Reasons for the Change of Name
Reference is made to the profit warning announcement of the Company dated 6 August 2009. Given the deteriorating economic conditions, the Board considers that it is necessary for the Group to diversify its investments and it is intended that the Company will engage in the purchase and development of properties located in the PRC. Despite the proposed diversification of its business, the Company intends to continue to carry out its existing business and given the expertise of Mr. Sun Zhen Yu and Mr. Ren Qian, both being executive Directors, in the property development business field, the Company is of the view that it has sufficient management expertise to carry out the property development business. The Board is of the opinion that the Change of Name will more precisely reflect the expansion of business scope of the Company.

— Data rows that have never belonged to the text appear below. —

@[simp] theorem State.setSink_pending (s : State) (g : Nat) (k : Sink) (q : List Nat) :
    (s.setSink g k q).pending = s.pending := rfl
@[simp] theorem State.setSink_now (s : State) (g : Nat) (k : Sink) (q : List Nat) : (s.setSink g k q).now = s.now := rfl
@[simp] theorem State.setSink_free (s : State) (g : Nat) (k : Sink) (q : List Nat) : (s.setSink g k q).free = s.free := rfl
@[simp] theorem State.setSink_out (s : State) (g : Nat) (k : Sink) (q : List Nat) : (s.setSink g k q).out = s.out := rfl
@[simp] theorem State.setSink_variant (s : State) (g : Nat) (k : Sink) (q : List Nat) :
    (s.setSink g k q).variant = s.variant := rfl
@[simp] theorem State.setSink_stepping (s : State) (g : Nat) (k : Sink) (q : List Nat) :
    (s.setSink g k q).stepping = s.stepping := rfl
@[simp] theorem State.setSink_board (s : State) (g : Nat) (k : Sink) (q : List Nat) : (s.setSink g k q).board = s.board :=
    rfl
@[simp] theorem State.setSink_boot (s : State) (g : Nat) (k : Sink) (q : List Nat) : (s.setSink g k q).boot = s.boot := rfl
@[simp] theorem State.setSink_nv (s : State) (g : Nat) (k : Sink) (q : List Nat) : (s.setSink g k q).nv = s.nv := rfl
@[simp] theorem State.setSink_ret (s : State) (g : Nat) (k : Sink) (q : List Nat) : (s.setSink g k q).ret = s.ret := rfl
@[simp] theorem State.setSink_cfg (s : State) (g : Nat) (k : Sink) (q : List Nat) : (s.setSink g k q).cfg = s.cfg := rfl
@[simp] theorem State.setSink_sl (s : State) (g : Nat) (k : Sink) (q : List Nat) : (s.setSink g k q).sl = s.sl := rfl
@[simp] theorem State.setSink_et (s : State) (g : Nat) (k : Sink) (q : List Nat) : (s.setSink g k q).et = s.et := rfl
@[simp] theorem State.setSink_ps (s : State) (g : Nat) (k : Sink) (q : List Nat) : (s.setSink g k q).ps = s.ps := rfl
@[simp] theorem State.setSink_cl (s : State) (g : Nat) (k : Sink) (q : List Nat) : (s.setSink g k q).cl = s.cl := rfl
@[simp] theorem State.setSink_tb (s : State) (g : Nat) (k : Sink) (q : List Nat) : (s.setSink g k q).tb = s.tb := rfl
@[simp] theorem State.setSink_sv (s : State) (g : Nat) (k : Sink) (q : List Nat) : (s.setSink g k q).sv = s.sv := rfl
@[simp] theorem State.setSink_nvc (s : State) (g : Nat) (k : Sink) (q : List Nat) : (s.setSink g k q).nvc = s.nvc := rfl
@[simp] theorem State.setSink_ra (s : State) (g : Nat) (k : Sink) (q : List Nat) : (s.setSink g k q).ra = s.ra := rfl
@[simp] theorem State.setSink_ci (s : State) (g : Nat) (k : Sink) (q : List Nat) : (s.setSink g k q).ci = s.ci := rfl
@[simp] theorem State.setSink_clr (s : State) (g : Nat) (k : Sink) (q : List Nat) : (s.setSink g k q).clr = s.clr := rfl
@[simp] theorem State.setSink_sec (s : State) (g : Nat) (k : Sink) (q : List Nat) : (s.setSink g k q).sec = s.sec := rfl
@[simp] theorem State.setSink_hp (s : State) (g : Nat) (k : Sink) (q : List Nat) : (s.setSink g k q).hp = s.hp := rfl
@[simp] theorem State.setSink_qp (s : State) (g : Nat) (k : Sink) (q : List Nat) : (s.setSink g k q).qp = s.qp := rfl
@[simp] theorem State.setSink_ev (s : State) (g : Nat) (k : Sink) (q : List Nat) : (s.setSink g k q).ev = s.ev := rfl
@[simp] theorem State.setSink_tm (s : State) (g : Nat) (k : Sink) (q : List Nat) : (s.setSink g k q).tm = s.tm := rfl
@[simp] theorem State.setSink_hl (s : State) (g : Nat) (k : Sink) (q : List Nat) : (s.setSink g k q).hl = s.hl := rfl
@[simp] theorem State.setSink_mem (s : State) (g : Nat) (k : Sink) (q : List Nat) : (s.setSink g k q).mem = s.mem := rfl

The Board is therefore of the opinion that the proposed Change of Name of the Company is in the interests of the Company and the Shareholders as a whole.
Effects on change of name
The proposed Change of Name of the Company will not affect any of the rights of the Shareholder. Once the change of name becomes effective, share certificates of the Company will be issued in the new name of the Company. However, all existing share certificates in issue bearing the existing name of the Company will, after the change of name has become effective, continue to be effective as documents of title to and be valid for trading, settlement and registration purposes. There will not be any arrangement for the exchange of the existing share certificates of the Company for new share certificates bearing the new name of the Company.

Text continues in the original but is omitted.